WASHINGTON–One meeting and two data releases related to the economy are on the agenda this week in Washington.
Today, the Department of Labor’s Bureau of Labor Statistics will release its latest numbers around the Consumer Price Index (CPI). NAFCU’s chief economist, Curt Long, said he is expecting a “pretty soft number” around the increases in consumer prices.
Today, the Fed’s rate-setting body, the Federal Open Markets Committee, will also kick off two days of meeting. When the FOMC adjourns on Wednesday, Long said he expect “no moves” related to increases in rates.
Instead, the focus will be around the Fed’s updated forecast for the economy.

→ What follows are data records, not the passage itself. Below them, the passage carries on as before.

/-- Strokes take their turn, start and act on the drum: each command runs to the next state shown (ch. 21: R427 to R447). -/
def Obligations.StrokeCommandsComplete : Prop :=
  ∀ s : State,
    (∀ (slot : Fin 8) (drum : Fin 2) (value : Nat),
      mayWrite s slot (drumBase drum + 0x50100) = true →
      exec (.stkProdWrite slot drum value) s =
        .next (took slot s (writeProd drum slot (value % 65536) (activity s)))) ∧
    (∀ (drum : Fin 2),
      (drumSt s drum).up = true →
      unitBoundary s drum = true →
      s.rd R.DORMANT_STATUS.STATE = 0 →
      rotation s drum (drumSt s drum).last = [] →
      exec (.drumTurn drum none) s =
        .next (ran s (syncNow drum (putDrum drum { drumSt s drum with turn := none } s)))) ∧
    (∀ (drum : Fin 2) (x : Stroke) (k : Nat) (rest : List (Nat × Stroke)),
      (drumSt s drum).up = true →
      unitBoundary s drum = true →
      s.rd R.DORMANT_STATUS.STATE = 0 →
      rotation s drum (drumSt s drum).last = (k, x) :: rest →
      exec (.drumTurn drum none) s =
        .next (ran s (syncNow drum (putDrum drum { drumSt s drum with turn := some k, last := k } s)))) ∧
    (∀ (drum : Fin 2) (seek : Option Int),
      exec (.strokeRead drum seek) s =
        .next (ran s (seekFor drum 1 seek (startDisc drum 1 s)))) ∧
    (∀ (drum : Fin 2) (x : Stroke) (entries : List TocEntry) (t : State),
      t = startDisc drum 2 s →
      currentStroke t drum = some x →
      x.op = 2 →
      x.started = true →
      x.lun.isNone = true →
      isDvd t drum = false →
      rateOver t drum = false →
      exec (.readToc drum entries) s =
        .next (ran s (finishIfDone drum (passUnit drum 0 (giveUnit drum 0 x.offset (tocRecord t drum (tocOf t drum entries)) t))))) ∧
    (∀ (drum : Fin 2) (records : List (List Nat)),
      exec (.readSubcode drum records) s =
        .next (ran s (records.foldl (fun t r => if (currentStroke t drum).map (·.slot) = (currentStroke (startDisc drum 3 s) drum).map (·.slot)
      && ((currentStroke (startDisc drum 3 s) drum).map (·.slot)).isSome then subcodeUnit drum r t else t) (startDisc drum 3 s)))) ∧
    (∀ (drum : Fin 2) (x : Stroke) (seek : Option Int) (t : State),
      t = startDisc drum 4 s →
      currentStroke t drum = some x →
      x.op = 4 →
      x.started = true →
      exec (.strokePlayAudio drum seek) s =
        .next (ran s (seekFor drum 4 seek (t.on (R.AUD_STATUS.PLAYING (x.arg % 2)))))) ∧
    (∀ (drum : Fin 2) (x : Stroke) (target : Int) (t : State),
      t = startDisc drum 5 s →
      currentStroke t drum = some x →
      x.op = 5 →
      x.started = true →
      sledState t drum ≠ 2 →
      exec (.strokeSeek drum target) s =
        .next (ran s (strokeSeek drum target t))) ∧
    (∀ (drum : Fin 2) (x : Stroke) (t : State),
      currentStroke s drum = some x →
      x.op = 6 →
      x.started = false →
      t = syncNow drum (updateCurrent drum (fun y => { y with started := true }) s) →
      exec (.spin drum) s =
        .next (ran s (checkSpinStroke drum (t.wr (R.STK_DEMAND.DEMAND drum x.slot) (x.arg % 65536))))) ∧
    (∀ (drum : Fin 2) (x : Stroke) (t : State),
      currentStroke s drum = some x →
      x.op = 7 →
      x.started = false →
      t = syncNow drum (updateCurrent drum (fun y => { y with started := true }) s) →
      exec (.tray drum) s =
        .next (ran s (trayRequest drum (decide (x.arg % 2 = 0)) t))) ∧
    (∀ (drum : Fin 2) (x : Stroke) (t : State),
      currentStroke s drum = some x →
      x.op = 8 →
      x.started = false →
      s.rd (R.STK_DISC.STATE drum) ≠ 0 →
      t = s.wr (R.STK_DEMAND.DEMAND drum x.slot) (x.arg % 65536) →
      turnOn t drum ≤ (effDemand t drum).1 →
      exec (.identify drum .start) s =
        .next (ran s (syncNow drum (updateCurrent drum (fun y => { y with started := true }) t)))) ∧
    (∀ (drum : Fin 2) (x : Stroke),
      currentStroke s drum = some x →
      x.op = 8 →
      x.started = true →
      spinState s drum = 5 →
      s.rd (R.STK_DISC.STATE drum) ≠ 0 →
      laserBar s drum = none →
      exec (.identify drum .focus) s =
        .next (ran s (failStroke drum x.slot (drumSrc drum 0) (setDisc drum 3 s)))) ∧
    (∀ (drum : Fin 2) (x : Stroke),
      currentStroke s drum = some x →
      x.started = true →
      x.op = 6 →
      exec (.spinWaitTimeout drum) s =
        .next (ran s (failStroke drum x.slot (drumSrc drum 6) s))) ∧
    (∀ (drum : Fin 2),
      (drumSt s drum).strokes.any Stroke.disc = false →
      s.rd (R.LASER_CTRL.SELECT drum) ≠ 0 →
      exec (.laserIdleClear drum) s =
        .next (ran s (setMode drum 0 (selectLaser drum 0 s)))) ∧
    (∀ (output : Fin 2) (n : Nat) (x : Stroke),
      playingOn s output = some (n, x) →
      buffered s n output = [] →
      x.next < x.count →
      exec (.audioUnderrun output) s =
        .next (ran s (occur (drumSrc n 37) (s.on (R.AUD_STATUS.UNDERRUN output))))) ∧
    (∀ (c : Instr) (slot l : Nat) (tag : Nat) (cdb : List Nat) (n : Nat) (far : Option Nat), scsiArrival c = some (slot, l, tag, cdb, byteAt cdb 0) →
      functionRuns s slot = true → bulkBusy s slot = false → (lunDrums s slot)[l]? = some (far, n) → (lunOf s slot l).cmds.length < 16 →
      exec c s = .next (ran s (releaseRequests (settleLun 600 slot l (putLun slot l { lunOf s slot l with drum := n, far := far, cmds := (lunOf s slot l).cmds ++ [⟨tag, cdb⟩] } s))))) ∧
    (∀ (slot : Fin 8) (lun : Fin 16) (tag : Nat) (cdb : List Nat) (n : Nat) (far : Option Nat),
      functionRuns s slot = true →
      bulkBusy s slot = false →
      (lunDrums s slot)[lun.val]? = some (far, n) →
      scsiOps.contains (byteAt cdb 0) = false →
      (lunOf s slot lun).cmds.length < 16 →
      exec (.scsiUnsupported slot lun tag cdb) s =
        .next (ran s (releaseRequests (settleLun 600 slot lun (putLun slot lun { lunOf s slot lun with drum := n, far := far, cmds := (lunOf s slot lun).cmds ++ [⟨tag, cdb⟩] } s))))) ∧
    (∀ (output : Fin 2) (n a : Nat) (x y : Stroke) (bs : List Nat) (rest : List (Nat × List Nat)),
      playingOn s output = some (n, x) →
      buffered s n output = (a, bs) :: rest →
      (drumSt (audioTaken output n a x bs rest s) n).strokes.find? (fun y => decide (y.slot = x.slot)) = some y →
      exec (.audioSectorOut output) s =
        .next (ran s (if (y.count ≤ y.next && decide (y.awaiting = [])) || decide (y.source = 39) then endStroke n y.slot false false 0 (audioTaken output n a x bs rest s)
      else audioTaken output n a x bs rest s)))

“I think you're likely to see some acknowledgement that inflation has moved closer to their target,” said Long. “I think markets right now are expecting to see somewhere between four and five rate cuts next year. I think the FOMC projections are probably going to come in a little below that, three cuts, tops. They want to make sure they don't give the impression they're going to cut rates before it's appropriate in 2024.”
Final Set of Numbers
On Thursday, the Federal Trade Commission will release its data around retail sales.
“There, I think we can expect another pretty modest number,” said Long. “Some of the private data that's coming out suggest that spending was maybe a bit soft in November.”
Consumer Credit Grows
Meanwhile, total consumer credit grew at a seasonally adjusted, annualized rate of 1.2% in October and is up 3.1% compared to a year ago.
Long noted the decelerated growth resulted “in the slowest pace of growth on a year-over-year basis since April 2021.”
“Revolving credit in particular is down sharply from a year earlier,” Long said. “When revolving credit growth exceeded 15%, this was taken as a signal of distress in the household sector, with the theory being that many were forced to borrow even in a high-rate environment due to rising inflation.
"An honest adherent of this view would have to conclude that the outlook for households has improved considerably as revolving debt growth has slowed,” Long continued. “What tends to get less attention is that developments in household credit expansion over 2023 track closely with changes in credit availability, as lenders have tightened credit supply over the course of the year due to ongoing liquidity stresses. NAFCU expects growth in consumer credit balances to continue to slow until liquidity conditions improve.”
Additional Data Points
Other data points in the new numbers:
- Revolving credit – primarily credit cards – rose 2.7% and is up 9.3% compared to October 2022. Non-revolving credit – primarily auto and education loans – rose 0.7% in September and is up 1% from a year ago.
- Total consumer credit for credit unions grew 0.3% in October. Banks experienced a 0.1% loss, and finance companies saw a gain of 0.3%. From a year prior, total consumer credit at credit unions rose 7.2%, while banks experienced a 4.3% gain and financial companies grew 5.8%, Long said.
- Over the past 12 months, credit unions’ share of the market rose 0.5% to 13.4%. Banks’ share rose 0.5%, and finance companies’ share rose 0.4%.